Provided data:
____________________
-- ==== Sys2Proof/Word.lean ====
section
/-! DEFINITION. The word types of the engine (rule R9) and a group of nine like things (rule R26). -/

namespace Sys2Proof

/-- The unit of every transfer, `BYTE_W` = 8 bits (rule R9). -/
abbrev Byte := BitVec 8

/-- A Register Address, `ADDR_W` = 7 bits (rules R9, R50). -/
abbrev RegAddr := BitVec 7

/-- A request word, 18 bits (rule R80). -/
abbrev ReqWord := BitVec 18

/-- A value of `OUT_W` = 32 bits (rule R9): a decoded axis value in two's complement. -/
abbrev Word32 := BitVec 32

/-- Nine like things, index 0 to 8: the receive buffer and the Raw Sample Triplet (rules R26, R89). -/
structure Nine (α : Type) where
  b0 : α
  b1 : α
  b2 : α
  b3 : α
  b4 : α
  b5 : α
  b6 : α
  b7 : α
  b8 : α
  deriving DecidableEq, Repr, Inhabited

/-- The nine things, index 0 first: for bytes, the order in which they arrived (rule R26). -/
def Nine.toList {α : Type} (n : Nine α) : List α :=
  [n.b0, n.b1, n.b2, n.b3, n.b4, n.b5, n.b6, n.b7, n.b8]

/-- The same thing nine times. -/
def Nine.const {α : Type} (a : α) : Nine α := ⟨a, a, a, a, a, a, a, a, a⟩

/-- A function applied to each of the nine. -/
def Nine.map {α β : Type} (f : α → β) (n : Nine α) : Nine β :=
  ⟨f n.b0, f n.b1, f n.b2, f n.b3, f n.b4, f n.b5, f n.b6, f n.b7, f n.b8⟩

end Sys2Proof
end

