-- ==== Sys2Proof/Machine/Memory.lean ====
section
/-! DEFINITION. The register space of the ideal device as a canonical list of cells (rules R50, R62). -/

namespace Sys2Proof.Machine

/-- What a byte of the ideal device that is not listed reads as (DESIGN CHOICE, unsafe, log entry 6). -/
def unlistedByte : Byte := 0x00#8

/-- The byte at an address of the ideal device (rule R62). -/
def cellsRead : List Host.Cell → Nat → Byte
  | [], _ => unlistedByte
  | c :: rest, a => if c.1 = a then c.2 else cellsRead rest a

/-- A cell in front of a list, left out when its byte is what an unlisted address reads as. -/
def cellsCons (a : Nat) (v : Byte) (m : List Host.Cell) : List Host.Cell :=
  if v = unlistedByte then m else (a, v) :: m

/-- `dev[a] <- v` (rule R62), keeping the canonical form. -/
def cellsWrite : List Host.Cell → Nat → Byte → List Host.Cell
  | [], a, v => cellsCons a v []
  | c :: rest, a, v =>
    if a < c.1 then cellsCons a v (c :: rest)
    else if a = c.1 then cellsCons a v rest
    else c :: cellsWrite rest a v

/-- Addresses strictly rising from `lo`, below 128 (rule R50), and no entry equal to what an unlisted address reads as. -/
def cellsWfFrom : Nat → List Host.Cell → Bool
  | _, [] => true
  | lo, c :: rest => decide (lo ≤ c.1) && decide (c.1 < 128) && c.2 != unlistedByte && cellsWfFrom (c.1 + 1) rest

/-- The canonical form of the device's register space. -/
def cellsWf (m : List Host.Cell) : Bool := cellsWfFrom 0 m

/-- The nine bytes from an address upward (rules R62, R65). -/
def cellsNine (m : List Host.Cell) (a : Nat) : Nine Byte :=
  ⟨cellsRead m a, cellsRead m (a + 1), cellsRead m (a + 2), cellsRead m (a + 3), cellsRead m (a + 4),
   cellsRead m (a + 5), cellsRead m (a + 6), cellsRead m (a + 7), cellsRead m (a + 8)⟩

end Sys2Proof.Machine
end

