-- ==== Sys2Proof/Machine/Burst.lean ====
section
/-! DEFINITION. RDXYZ (43_burst_decode.md). -/

namespace Sys2Proof.Machine

/-- The response of a burst: the three decoded axes (rules R171, R179). -/
def burstResponse (m : ReconMode) (bs : Nine Byte) : Response :=
  Response.ofAxes (decodeFrame m bs).x (decodeFrame m bs).y (decodeFrame m bs).z

/-- RDXYZ: nothing is decoded unless the whole burst succeeded (rules R171, R172). -/
def execRdxyz (s : State) : Host.Outcome State Fault Refusal :=
  .next (match s.memReadBurst with
    | (some bs, s') => s'.complete (burstResponse s'.params.recon bs)
    | (none, s') => s'.complete (Response.ofResult .busError))

end Sys2Proof.Machine
end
____________________
Exercise:
All lines of the listing holding the string "cellsCons" must be returned, copied as they stand.

Result:
def cellsCons (a : Nat) (v : Byte) (m : List Host.Cell) : List Host.Cell :=
  | [], a, v => cellsCons a v []
    if a < c.1 then cellsCons a v (c :: rest)
    else if a = c.1 then cellsCons a v rest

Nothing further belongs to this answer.